O cineasta irlandês Terry George começou a carreira escrevendo roteiros. Por trás das câmeras, o diretor se especializou em filmes históricos com forte veia crítica e violentas cenas de ação.

Estrelado por Oscar Isaac, Ana Khesarian e Christian Bale, A Promessa narra os enlaces passionais de um triângulo amoroso durante o massacre que dizimou 1.5 milhão de armênios, em 1915, durante a Primeira Guerra Mundial. O genocídio, promovido pelos turcos, encontra paralelo trágico na história da carnificina promovida pelo Nazismo na Segunda Guerra. 

O filme começa num vilarejo armênio no sul da Turquia, com o botânico Mikael Boghosian (Oscar Isaac) preso a uma promessa de casamento, mas parte de sua pequena vila interiorana para a cosmopolita Constantinopla, para aprofundar seu conhecimento em uma escola de medicina. Mas os ares da modernidade boêmia e o convite ao prazer da grande metrópole (hoje Istambul) irão levar este apaixonado estudante de medicina para os braços da bela jovem Ana (Charlotte Le Bon), recém-chegada de Paris.

Mikael passa a ver o mundo através dos olhos vividos de Ana e um fotojornalista Chris Myers (Christian Bale). A inevitável sedução que se segue forma um triângulo amoroso às portas da Primeira Guerra Mundial quando ninguém imaginaria os horrores que se seguiriam.

Conflito histórico

Bem amarrada, a trama desse trio de amantes conduzidos pelos dramas desse denso conflito político, questões morais e éticas, rasteiras do destino e boa dose de atração, traição e mentiras sinceras.

Cada um dos atores de maneira distinta desempenha um ótimo papel traçando a personalidade das respectivas composições.
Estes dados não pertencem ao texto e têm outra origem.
-- ==== Sys2Proof/Machine/SolverBatch.lean ====
section
/-! DEFINITION. What the solver forms share: their payload (Table 7-1), the checks of Table 7-2, the assembly front stage
(R223 to R225), result records (R217, R218), the pivot log (R254, R255), resume tokens (R265), statuses (R260 to R264);
and the batched dense form (R219 to R222, R250). -/

namespace Sys2Proof.Machine

/-! ### The job -/

/-- A solver barge's work: the barge that runs it, and the form and payload it runs, which for a SOLVE_RESUME come from
its token. -/
structure SolveJob where
  canal    : Nat
  seq      : Nat
  part     : Nat
  op       : Nat
  pay      : List Byte
  orig     : List Byte := []       -- bytes 32–127 of the barge that began the chain
  resume   : Bool := false
  progress : Nat := 0
  stops    : Nat := 0
  notes    : Nat := 0              -- tally notes of the chain so far (R270)
  stopBy   : Nat := 0
  lost     : List Nat := []        -- reaches lost since the barge's start (R587)

def SolveJob.f (j : SolveJob) (hi lo : Nat) : Nat := fieldB j.pay hi lo

def SolveJob.mask (j : SolveJob) : Nat := j.f 39 32
def SolveJob.reaches (j : SolveJob) : List Nat := setBits 64 j.mask
def SolveJob.basinOff (j : SolveJob) : Nat := j.f 43 40
def SolveJob.basinLen (j : SolveJob) : Nat := j.f 46 44
def SolveJob.ftz (j : SolveJob) : Bool := bitOf (j.f 47 47) 0
def SolveJob.asm (j : SolveJob) : Bool := bitOf (j.f 47 47) 1
def SolveJob.x0Zero (j : SolveJob) : Bool := bitOf (j.f 47 47) 2
def SolveJob.asmDesc (j : SolveJob) : Nat := j.f 119 112
def SolveJob.tokenBase (j : SolveJob) : Nat := j.f 127 120
def SolveJob.zeros (j : SolveJob) (l : List (Nat × Nat)) : Bool := l.all fun r => zeroB j.pay r.1 r.2

/-- Bytes, and a number, of the job's partition's memory. -/
def State.lread (s : State) (p la n : Nat) : List Byte := s.localBytes s.maps p la n

def State.lnum (s : State) (p la n : Nat) : Nat := numLE (s.lread p la n)

/-- The `k`-byte elements of a range. -/
def State.lelems (s : State) (p la es n : Nat) : List Nat := (List.range n).map fun i => s.lnum p (la + es * i) es

/-- Does no path lead from the C-die of one of some reaches to a line of a range (R17, R591)? -/
def State.noPath (s : State) (p : Nat) (rs : List Nat) (la n : Nat) : Bool :=
  n != 0 && rs.any fun r => (lineSteps n).any fun k => !s.pathTo (r / 16) (s.paOf s.maps p (la + k))

/-- Is a range poisoned for the reaches that use it: a poisoned line, or one that no path leads to (R580, R591)?
(DEDUCED, log entry 65.) -/
def State.solveBad (s : State) (p : Nat) (rs : List Nat) (la n : Nat) : Bool :=
  (s.localPoison s.maps p la n).isSome || s.noPath p rs la n

/-- A store of a reach: the lines that no path leads to are left (R591). -/
def State.solveStore (s : State) (p : Nat) (rs : List Nat) (la : Nat) (bs : List Byte) : State :=
  s.storeLocalIf s.maps p la bs fun a => !s.noPath p rs a 1

/-- A range of device memory that a barge uses: address, length, whether it writes it, alignment. -/
structure DevRange where
  la    : Nat
  len   : Nat
  write : Bool
  align : Nat := 128

/-- The first address at which a range of device memory fails: its alignment, its place, its pages. -/
def State.devFault (s : State) (p : Nat) (r : DevRange) : Option Nat :=
  if r.len = 0 then none
  else if r.la % r.align ≠ 0 ∨ r.la < 2 ^ 32 ∨ 2 ^ 48 ≤ r.la then some r.la
  else s.rangeFault s.maps p r.write r.la r.len

/-! ### Limits that the forms share -/

/-- The working range is within Table 7-1. -/
def SolveJob.rangeOk (j : SolveJob) : Bool :=
  j.basinLen % 128 == 0 && decide (0x80 ≤ j.basinLen) && j.basinOff % 128 == 0 &&
    decide (j.basinOff + j.basinLen ≤ basinSize)

/-- A binary64 limit field; −0 counts as 0 (R248). -/
def posZero (x : Nat) : Nat := if x = 2 ^ 63 then 0 else x

/-- PIVOT_TAU, PIVOT_DELTA and PIVLOG_BASE of Table 7-5. -/
def SolveJob.tau (j : SolveJob) : Nat := posZero (j.f 103 96)
def SolveJob.delta (j : SolveJob) : Nat := posZero (j.f 111 104)
def SolveJob.pivlog (j : SolveJob) : Nat := j.f 95 88

/-- The limits of R248. -/
def SolveJob.pivotOk (j : SolveJob) : Bool :=
  decide (j.tau < f64One) && decide (j.delta ≤ f64One) && (j.delta == 0 || decide (j.tau ≤ j.delta))

/-- CAPACITY of the pivot log as it stands (R254); a header that cannot be used fails check 7 later. -/
def State.pivCap (s : State) (j : SolveJob) : Nat :=
  if j.pivlog = 0 || (s.devFault j.part ⟨j.pivlog, 64, true, 128⟩).isSome then 0 else s.lnum j.part j.pivlog 4

/-- The pivot log's range. -/
def State.pivRange (s : State) (j : SolveJob) : List DevRange :=
  if j.pivlog = 0 then [] else [⟨j.pivlog, 64 + 16 * s.pivCap j, true, 128⟩]

/-- The range of a resume token. -/
def SolveJob.tokenRange (j : SolveJob) : List DevRange :=
  if j.tokenBase = 0 then [] else [⟨j.tokenBase, 128, true, 128⟩]

/-! ### Assembly (R223 to R225) -/

/-- An assembly descriptor (Table 7-7). -/
structure AsmDesc where
  termBase    : Nat
  nterm       : Nat
  nparam      : Nat
  nmeas       : Nat
  paramBase   : Nat
  paramStride : Nat
  measBase    : Nat
  measStride  : Nat
  mode        : Nat
  accum       : Bool
  zeros       : Bool

/-- The descriptor that 64 bytes spell. -/
def asmOf (d : List Byte) : AsmDesc :=
  ⟨fieldB d 7 0, fieldB d 11 8, fieldB d 13 12, fieldB d 15 14, fieldB d 23 16, fieldB d 31 24, fieldB d 39 32,
    fieldB d 47 40, fieldB d 48 48, bitOf (fieldB d 49 49) 0, zeroB d 63 50 && decide (fieldB d 49 49 < 2)⟩

/-- What a form offers as targets: its problem's shape (Table 7-8). -/
structure AsmShape where
  modes : List Nat
  n     : Nat
  nrhs  : Nat
  slots : Nat      -- MODE 0x01: slot count, and right-hand-side elements
  rhs   : Nat
  total : Nat      -- MODE 0x02: elements of the record

/-- The place of a target among the form's values: A or the slots first, the right-hand sides after them. -/
def AsmShape.place (x : AsmShape) (mode t : Nat) : Option Nat :=
  match mode with
  | 0 =>
    let (r, c) := (t / 65536, t % 65536)
    if x.n ≤ r then none
    else if c < x.n then some (r * x.n + c)
    else if 0xFF00 ≤ c ∧ c < 0xFF00 + x.nrhs then some (x.n * x.n + r * x.nrhs + (c - 0xFF00))
    else none
  | 1 =>
    if t < 2 ^ 31 then (if t < x.slots then some t else none)
    else if t - 2 ^ 31 < x.rhs then some (x.slots + (t - 2 ^ 31)) else none
  | _ => if t < x.total then some t else none

/-- A term (Table 7-8). -/
structure Term where
  target : Nat
  pidx   : Nat
  midx   : Nat
  coef   : Nat

/-- The terms of a descriptor. -/
def State.terms (s : State) (p : Nat) (a : AsmDesc) : List Term :=
  (List.range a.nterm).map fun i =>
    let d := s.lread p (a.termBase + 16 * i) 16
    ⟨fieldB d 3 0, fieldB d 5 4, fieldB d 7 6, fieldB d 15 8⟩

/-- Is a term within its descriptor and shape? -/
def Term.ok (t : Term) (a : AsmDesc) (x : AsmShape) : Bool :=
  (x.place a.mode t.target).isSome && (t.pidx == 0xFFFF || decide (t.pidx < a.nparam)) &&
    (t.midx == 0xFFFF || decide (t.midx < a.nmeas))

/-- The job's descriptor. -/
def State.asmDesc (s : State) (j : SolveJob) : AsmDesc := asmOf (s.lread j.part j.asmDesc 64)

/-- The check of the assembly descriptor: it must be readable to be checked. -/
def State.asmFault (s : State) (j : SolveJob) (x : AsmShape) : Option (Nat × Nat) :=
  if !j.asm then none
  else
    match s.devFault j.part ⟨j.asmDesc, 64, false, 64⟩ with
    | some a => some (0x0313, a)
    | none =>
      let d := s.asmDesc j
      if !d.zeros || !x.modes.contains d.mode || d.nterm == 0 || decide (2 ^ 24 < d.nterm) || d.measStride % 8 != 0 ||
          d.paramStride % 8 != 0 then some (0x0310, 0)
      else
        match s.devFault j.part ⟨d.termBase, 16 * d.nterm, false, 128⟩ with
        | some a => some (0x0313, a)
        | none => if (s.terms j.part d).all fun t => t.ok d x then none else some (0x0310, 0)

/-- The parameter and measurement vectors of problems 0 to `count` − 1. -/
def State.asmRanges (s : State) (j : SolveJob) (count : Nat) : List DevRange :=
  if !j.asm then []
  else
    let d := s.asmDesc j
    (List.range count).flatMap fun i =>
      [⟨d.paramBase + i * d.paramStride, 8 * d.nparam, false, if i = 0 then 128 else 8⟩,
        ⟨d.measBase + i * d.measStride, 8 * d.nmeas, false, if i = 0 then 128 else 8⟩]

/-- Is a line of the terms or of problem `i`'s vectors poisoned for the reaches that read it? -/
def State.asmPoisoned (s : State) (p : Nat) (rs : List Nat) (d : AsmDesc) (i : Nat) : Bool :=
  s.solveBad p rs d.termBase (16 * d.nterm) || s.solveBad p rs (d.paramBase + i * d.paramStride) (8 * d.nparam) ||
    s.solveBad p rs (d.measBase + i * d.measStride) (8 * d.nmeas)

/-- Parameter `k` and measurement `k` of problem `i`. -/
def State.param (s : State) (p : Nat) (d : AsmDesc) (i k : Nat) : Nat :=
  if k = 0xFFFF then f64One else s.lnum p (d.paramBase + i * d.paramStride + 8 * k) 8

def State.meas (s : State) (p : Nat) (d : AsmDesc) (i k : Nat) : Nat :=
  if k = 0xFFFF then f64One else s.lnum p (d.measBase + i * d.measStride + 8 * k) 8

/-- Does a term of problem `i` read a NaN or an infinity (R225)? -/
def State.asmNonfinite (s : State) (p : Nat) (d : AsmDesc) (ts : List Term) (i : Nat) : Bool :=
  let w : Num := ⟨.binary64, false⟩
  ts.any fun t => !w.finite (s.param p d i t.pidx) || !w.finite (s.meas p d i t.midx)

/-- Assembles problem `i`: `old` gives the values that ACCUM adds to, in the form's format. Named targets accumulate in
binary64 and are rounded once into the format; the others are +0, or keep their values with ACCUM (R225). -/
def State.assemble (s : State) (p : Nat) (n : Num) (d : AsmDesc) (x : AsmShape) (ts : List Term) (i : Nat)
    (old : Array Nat) : Ar (Array Nat) := do
  let w : Num := ⟨.binary64, n.ftz⟩
  let named := (ts.filterMap fun t => x.place d.mode t.target).eraseDups
  let acc0 ← if d.accum then named.foldlM (fun (acc : Array Nat) k => do
      pure (acc.setIfInBounds k (n.wide (← n.read (old.getD k 0))))) old
    else pure (old.map fun _ => 0)
  let acc ← ts.foldlM (fun (acc : Array Nat) t => do
    let rd := fun v => (Fmt.binary64.operand n.ftz v)
    let (a, fa) := rd t.coef
    let (b, fb) := rd (s.param p d i t.pidx)
    let (c, fc) := rd (s.meas p d i t.midx)
    let v ← Ar.of (Fmt.binary64.fin1 .rne n.ftz ((a.mul b).mul c) ((fa.or fb).or fc))
    let k := (x.place d.mode t.target).getD 0
    pure (acc.setIfInBounds k (← w.add (acc.getD k 0) v))) acc0
  let base : Array Nat := old.map fun v => if d.accum then v else 0
  named.foldlM (fun (r : Array Nat) k => do pure (r.setIfInBounds k (← n.narrow (acc.getD k 0)))) base

/-! ### Result records, the pivot log and the registers -/

/-- The 16 bytes of a result record (Table 7-3). -/
def recordBytes (code index count value : Nat) : List Byte :=
  [BitVec.ofNat 8 code, 0] ++ bytesLE 2 index ++ bytesLE 4 count ++ bytesLE 8 value

/-- What the work on one problem leaves. -/
structure ProbOut where
  code   : Nat
  index  : Nat := 0
  count  : Nat := 0
  value  : Nat := 0
  events : List PivEvent := []
  reg    : Nat := 0
  least  : Nat := f64Inf
  writes : List (Nat × List Byte) := []
  undef  : List (Nat × Nat) := []

/-- Puts a pivot event into a list in ascending order of (PROBLEM, COLUMN) (R255). -/
def putEvent (e : Nat × PivEvent) : List (Nat × PivEvent) → List (Nat × PivEvent)
  | [] => [e]
  | x :: rest => if e.1 < x.1 ∨ (e.1 = x.1 ∧ e.2.col < x.2.col) then e :: x :: rest else x :: putEvent e rest

/-- Writes the events of a barge into its pivot log in their order: after those present in a resumed chain (R255).
(DEDUCED, log entry 25.) -/
def State.writePivots (s : State) (j : SolveJob) (ev : List (Nat × PivEvent)) : State :=
  if j.pivlog = 0 then s
  else
    let ev := ev.foldl (fun l e => putEvent e l) []
    let rs := j.reaches
    let cap := s.pivCap j
    let count := if j.resume then s.lnum j.part (j.pivlog + 4) 4 else 0
    let dropped := if j.resume then s.lnum j.part (j.pivlog + 8) 8 else 0
    let fit := ev.take (cap - count)
    let body := fit.flatMap fun x =>
      bytesLE 4 x.1 ++ bytesLE 2 x.2.col ++ [BitVec.ofNat 8 x.2.cause, 0] ++ bytesLE 8 x.2.pivot
    let t := s.solveStore j.part rs (j.pivlog + 64 + 16 * count) body
    t.solveStore j.part rs (j.pivlog + 4)
      (bytesLE 4 (count + fit.length) ++ bytesLE 8 (dropped + (ev.length - fit.length)) ++ List.replicate 48 0)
Eles são fundamentais para ajudar o público a se importar com aqueles personagens e a sentir um pouco daquela dor e um pouco daquela paixão.

A bela fotografia dá os tons que encaixam perfeitamente no sentimento que se quer passar, ao mesmo tempo em que belos enquadramentos em diversos ambientes mostram uma preocupação em retratar de diversas maneiras o que quer ser contado. O destaque é o visual dessa Turquia do início do século XX que é deslumbrante.

No todo, o saldo é bem positivo.

A Promessa tem potencial para agradar fãs de história, romance e drama.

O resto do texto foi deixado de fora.